◆ **GOAL OF THE EXERCISE**:
From the line below that contains "it can do. -/" to the line that contains "issue s body = body", repeat every line exactly, both ends included, and nothing else.
┄┄┄┄┄┄┄┄┄┄
-- ==== Sys2Proof/Laws/Ops.lean ====
section
/-! SUPPORT. Sys2Proof/Laws/Ops.lean: for each shared operation of Machine/Ops.lean, once, everything it can do. -/

namespace Sys2Proof.Machine

@[simp] theorem Flow.andThen_done (s : State) (k : State → Flow) : (Flow.done s).andThen k = k s := rfl
@[simp] theorem Flow.andThen_raise (e : Raise) (s : State) (k : State → Flow) :
    (Flow.raise e s).andThen k = .raise e s := rfl
@[simp] theorem Flow.andThen_stuck (f : Fault) (k : State → Flow) : (Flow.stuck f).andThen k = .stuck f := rfl
@[simp] theorem Flow.settle_done (s : State) : (Flow.done s).settle = .next s := rfl
@[simp] theorem Flow.settle_raise (e : Raise) (s : State) : (Flow.raise e s).settle = .next (s.raiseFatal e) := rfl
@[simp] theorem Flow.settle_stuck (f : Fault) : (Flow.stuck f).settle = .fault f := rfl

/-- A step of an operation answers a next state in two ways: the rule ran to its end, or it raised (R402). -/
theorem Flow.settle_eq_next {r : Flow} {t : State} (h : r.settle = .next t) :
    r = .done t ∨ ∃ e s, r = .raise e s ∧ t = s.raiseFatal e := by
  cases r with
  | done s => left; simpa using h
  | raise e s => right; exact ⟨e, s, rfl, by simpa using h.symm⟩
  | stuck f => simp at h

/-- A command is an overrun while BUSY and its own rule otherwise (R455). -/
theorem issue_eq_next {s t : State} {body : State → Host.Outcome State Fault Refusal} (h : issue s body = .next t) :
    (s.busy = true ∧ t = s.overrun) ∨ (s.busy = false ∧ body s = .next t) := by
  unfold issue at h
  split at h
  · left; simp_all
  · right; simp_all

theorem issue_of_not_busy {s : State} (body : State → Host.Outcome State Fault Refusal) (h : s.busy = false) :
    issue s body = body s := by simp [issue, h]

theorem issue_of_busy {s : State} (body : State → Host.Outcome State Fault Refusal) (h : s.busy = true) :
    issue s body = .next s.overrun := by simp [issue, h]

/-- A session command raises outside an open session and runs its own rule in one (R241 to R243). -/
theorem inSession_eq_next {s t : State} {body : State → Host.Outcome State Fault Refusal}
    (h : inSession s body = .next t) :
    (s.status.sess = .none ∧ t = s.report ⟨.noSession, 0⟩) ∨
    (s.status.sess = .ended ∧ t = s.report ⟨.channelClosed, 1⟩) ∨ (s.status.sess = .opened ∧ body s = .next t) := by
  unfold inSession raised at h
  split at h <;> simp_all

theorem inSession_of_opened {s : State} (body : State → Host.Outcome State Fault Refusal)
    (h : s.status.sess = .opened) : inSession s body = body s := by simp [inSession, h]

/-- Emit(Noise(p)) emits a noisy copy of `p`, or raises INJECT_RANGE(1) where it must flip too many bits; either way only the
draw source and the transmit side change (R188). -/
theorem emitNoisy_cases (p : ByteStr) (s : State) :
    (∃ d q, NoisyCopy s p q ∧ emitNoisy p s = .done ((s.setDraws d).emit q)) ∨
    (FlipsTooMany s.cfg.num.toNat s.cfg.prob.toNat s.cfg.burst.toNat p ∧
      ∃ d, emitNoisy p s = .raise ⟨.injectRange, 1⟩ (s.setDraws d)) := by
  unfold emitNoisy noise
  rcases corruptPacket_cases s.params.burstMode s.env.draws p s.cfg.num.toNat s.cfg.prob.toNat s.cfg.burst.toNat with
    ⟨d, q, c, e, hq⟩ | ⟨d, e, hf⟩
  · rw [e]; exact .inl ⟨d, q, hq, rfl⟩
  · rw [e]; exact .inr ⟨hf, d, rfl⟩

/-- With CFG_PROB 0 the noise stage emits the packet itself. -/
theorem emitNoisy_prob_zero {s : State} (p : ByteStr) (h : s.cfg.prob = 0) : emitNoisy p s = .done (s.emit p) := by
  simp [emitNoisy, noise, h, corruptPacket_prob_zero, State.setDraws]

/-- A first transmission stores the clean packet, clears RETRY_CNT and emits a noisy copy, then waits; or the noise stage
raises with those writes kept (R247, R241, R249). -/
theorem transmitFragment_cases (i : Nat) (s : State) :
    (buildData s i = none ∧ transmitFragment i s = .stuck .noFragment) ∨
    ∃ p, buildData s i = some p ∧
      ((∃ d q, NoisyCopy s p q ∧ transmitFragment i s = .done
        { s with
          snd := { s.snd with lastPkt := some p, retryCnt := 0 }
          env := { s.env with draws := d, tx := s.env.tx ++ [q] }
          status := { s.status with sndState := .waitForReply } }) ∨
       (FlipsTooMany s.cfg.num.toNat s.cfg.prob.toNat s.cfg.burst.toNat p ∧
        ∃ d, transmitFragment i s = .raise ⟨.injectRange, 1⟩
        { s with
          snd := { s.snd with lastPkt := some p, retryCnt := 0 }
          env := { s.env with draws := d } })) := by
  unfold transmitFragment transmit
  cases buildData s i with
  | none => exact .inl ⟨rfl, rfl⟩
  | some p =>
    refine .inr ⟨p, rfl, ?_⟩
    rcases emitNoisy_cases p { s with snd := { s.snd with lastPkt := some p, retryCnt := 0 } } with
      ⟨d, q, hq, e⟩ | ⟨hf, d, e⟩
    · simp only [e]; exact .inl ⟨d, q, hq, rfl⟩
    · simp only [e]; exact .inr ⟨hf, d, rfl⟩

/-- A retransmission raises at the ceiling, or counts itself and emits a noisy copy of LAST_PKT, or the noise stage raises
after the count (R248). -/
theorem retransmit_cases (why : Why) (s : State) :
    (0 < s.cfg.retry.toNat ∧ s.cfg.retry.toNat < s.snd.retryCnt + 1 ∧ retransmit why s = .raise why.raise s) ∨
    ((0 < s.cfg.retry.toNat → s.snd.retryCnt + 1 ≤ s.cfg.retry.toNat) ∧
      ((s.snd.lastPkt = none ∧ retransmit why s = .stuck .noLastPacket) ∨
       ∃ p, s.snd.lastPkt = some p ∧
        ((∃ d q, NoisyCopy s p q ∧ retransmit why s = .done
          { s with
            snd := { s.snd with retryCnt := s.snd.retryCnt + 1 }
            env := { s.env with draws := d, tx := s.env.tx ++ [q] } }) ∨
         (FlipsTooMany s.cfg.num.toNat s.cfg.prob.toNat s.cfg.burst.toNat p ∧
          ∃ d, retransmit why s = .raise ⟨.injectRange, 1⟩
          { s with
            snd := { s.snd with retryCnt := s.snd.retryCnt + 1 }
            env := { s.env with draws := d } })))) := by
  unfold retransmit
  split
  · rename_i h; exact .inl ⟨by omega, by omega, rfl⟩
  · rename_i h
    refine .inr ⟨fun _ => by omega, ?_⟩
    cases s.snd.lastPkt with
    | none => exact .inl ⟨rfl, rfl⟩
    | some p =>
      refine .inr ⟨p, rfl, ?_⟩
      rcases emitNoisy_cases p { s with snd := { s.snd with retryCnt := s.snd.retryCnt + 1 } } with
        ⟨d, q, hq, e⟩ | ⟨hf, d, e⟩
      · simp only [e]; exact .inl ⟨d, q, hq, rfl⟩
      · simp only [e]; exact .inr ⟨hf, d, rfl⟩

/-- Advance completes the SEND after the last fragment and otherwise transmits the next one (R249). -/
theorem advance_cases (s : State) :
    (s.snd.idx + 1 = s.snd.total ∧ advance s = .done
      (({ s with
          status := { s.status with sndState := .idle, op := .none }
          snd := { s.snd with idx := s.snd.idx + 1 } } : State).complete)) ∨
    (s.snd.idx + 1 ≠ s.snd.total ∧ advance s = transmitFragment (s.snd.idx + 1)
      { s with
        status := { s.status with sndState := .idle }
        snd := { s.snd with idx := s.snd.idx + 1 } }) := by
  unfold advance
  dsimp only
  split
  · exact .inl ⟨by assumption, rfl⟩
  · exact .inr ⟨by assumption, rfl⟩

/-- Deliver completes the RECV once the message is complete and otherwise does nothing (R250). -/
theorem deliver_cases (s : State) :
    (bufComplete s.rcv = true ∧ deliver s =
      ({ s with
          res := { s.res with r := reassemble s.rcv }
          status := { s.status with rcvState := .idle, op := .none } } : State).complete) ∨
    (bufComplete s.rcv = false ∧ deliver s = s) := by
  unfold deliver
  split
  · exact .inl ⟨by assumption, rfl⟩
  · exact .inr ⟨Bool.eq_false_of_not_eq_true (by assumption), rfl⟩

/-- A reply that may be corrupted leaves as a noisy copy, or the noise stage raises; any other leaves as it is (R251). -/
theorem sendReply_cases (p : ByteStr) (inj : Bool) (s : State) :
    (∃ d q, (q = p ∨ inj = true ∧ NoisyCopy s p q) ∧ sendReply p inj s = .done ((s.setDraws d).emit q)) ∨
    (inj = true ∧ FlipsTooMany s.cfg.num.toNat s.cfg.prob.toNat s.cfg.burst.toNat p ∧
      ∃ d, sendReply p inj s = .raise ⟨.injectRange, 1⟩ (s.setDraws d)) := by
  unfold sendReply
  cases inj with
  | true =>
    rcases emitNoisy_cases p s with ⟨d, q, hq, e⟩ | h
    · exact .inl ⟨d, q, .inr ⟨rfl, hq⟩, e⟩
    · exact .inr ⟨rfl, h⟩
  | false => exact .inl ⟨s.env.draws, p, .inl rfl, rfl⟩

/-- Buffering a fragment raises with nothing written, changes nothing, or adds one entry (R206). -/
theorem bufferFragment_cases (h : Hdr) (s : State) :
    (∃ c : BitVec 16, (c = 10 ∨ c = 11 ∨ c = 13) ∧ bufferFragment h s = .raise ⟨.malformedHeader, c⟩ s) ∨
    ((∃ q, bufLookup h.s s.rcv.buf = some q) ∧ bufferFragment h s = .done s) ∨
    (1 ≤ h.s ∧ h.s ≤ h.t ∧ h.t ≤ 9999 ∧ (s.rcv.total = none ∨ s.rcv.total = some h.t) ∧ h.pay.length ≤ s.packetDataLen ∧
      bufLookup h.s s.rcv.buf = none ∧ bufferFragment h s = .done
        { s with rcv := { s.rcv with buf := bufInsert h.s h.pay s.rcv.buf, total := some h.t } }) := by
  unfold bufferFragment
  rcases bufAdd_cases s.packetDataLen s.rcv h.s h.t h.pay with ⟨c, hc, e⟩ | ⟨hq, e⟩ | ⟨h1, h2, h3, h4, h5, h6, e⟩
  · rw [e]; exact .inl ⟨c, hc, rfl⟩
  · rw [e]; exact .inr (.inl ⟨hq, rfl⟩)
  · rw [e]; exact .inr (.inr ⟨h1, h2, h3, h4, h5, h6, rfl⟩)

/-- A sender's RX raises on a packet its format does not parse, ends the session on FIN, and otherwise follows the
version's rule (R252). -/
theorem senderRx_cases (p : ByteStr) (rule : Hdr → State → Flow) (s : State) :
    (∃ c, parse s.fmt p = .error c ∧ senderRx p rule s = .raise ⟨.malformedHeader, c⟩ s) ∨
    ∃ h, parse s.fmt p = .ok h ∧
      ((finFlag h.fl = true ∧ senderRx p rule s = .raise ⟨.channelClosed, 2⟩ (s.endSession .finReceived)) ∨
       (finFlag h.fl = false ∧ senderRx p rule s = rule h s)) := by
  unfold senderRx finReceived
  cases parse s.fmt p with
  | error c => exact .inl ⟨c, rfl, rfl⟩
  | ok h => right; refine ⟨h, rfl, ?_⟩; cases hf : finFlag h.fl <;> simp [hf]

/-- A receiver's RX raises on a packet its format does not parse, ends the session on FIN, drops a stale reply, and
otherwise follows the version's rule (R253). -/
theorem receiverRx_cases (p : ByteStr) (rule : Hdr → State → Flow) (s : State) :
    (∃ c, parse s.fmt p = .error c ∧ receiverRx p rule s = .raise ⟨.malformedHeader, c⟩ s) ∨
    ∃ h, parse s.fmt p = .ok h ∧
      ((finFlag h.fl = true ∧ receiverRx p rule s = .raise ⟨.channelClosed, 2⟩ (s.endSession .finReceived)) ∨
       (finFlag h.fl = false ∧ staleReply s.cfg.ver h.fl = true ∧ receiverRx p rule s = .done s) ∨
       (finFlag h.fl = false ∧ staleReply s.cfg.ver h.fl = false ∧ receiverRx p rule s = rule h s)) := by
  unfold receiverRx finReceived
  cases parse s.fmt p with
  | error c => exact .inl ⟨c, rfl, rfl⟩
  | ok h =>
    right; refine ⟨h, rfl, ?_⟩
    cases hf : finFlag h.fl <;> cases hs : staleReply s.cfg.ver h.fl <;> simp [hf, hs]

end Sys2Proof.Machine
end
┄┄┄┄┄┄┄┄┄┄
◆ **TASK RESPONSE**:
/-! SUPPORT. Sys2Proof/Laws/Ops.lean: for each shared operation of Machine/Ops.lean, once, everything it can do. -/

namespace Sys2Proof.Machine

@[simp] theorem Flow.andThen_done (s : State) (k : State → Flow) : (Flow.done s).andThen k = k s := rfl
@[simp] theorem Flow.andThen_raise (e : Raise) (s : State) (k : State → Flow) :
    (Flow.raise e s).andThen k = .raise e s := rfl
@[simp] theorem Flow.andThen_stuck (f : Fault) (k : State → Flow) : (Flow.stuck f).andThen k = .stuck f := rfl
@[simp] theorem Flow.settle_done (s : State) : (Flow.done s).settle = .next s := rfl
@[simp] theorem Flow.settle_raise (e : Raise) (s : State) : (Flow.raise e s).settle = .next (s.raiseFatal e) := rfl
@[simp] theorem Flow.settle_stuck (f : Fault) : (Flow.stuck f).settle = .fault f := rfl

/-- A step of an operation answers a next state in two ways: the rule ran to its end, or it raised (R402). -/
theorem Flow.settle_eq_next {r : Flow} {t : State} (h : r.settle = .next t) :
    r = .done t ∨ ∃ e s, r = .raise e s ∧ t = s.raiseFatal e := by
  cases r with
  | done s => left; simpa using h
  | raise e s => right; exact ⟨e, s, rfl, by simpa using h.symm⟩
  | stuck f => simp at h

/-- A command is an overrun while BUSY and its own rule otherwise (R455). -/
theorem issue_eq_next {s t : State} {body : State → Host.Outcome State Fault Refusal} (h : issue s body = .next t) :
    (s.busy = true ∧ t = s.overrun) ∨ (s.busy = false ∧ body s = .next t) := by
  unfold issue at h
  split at h
  · left; simp_all
  · right; simp_all

theorem issue_of_not_busy {s : State} (body : State → Host.Outcome State Fault Refusal) (h : s.busy = false) :
    issue s body = body s := by simp [issue, h]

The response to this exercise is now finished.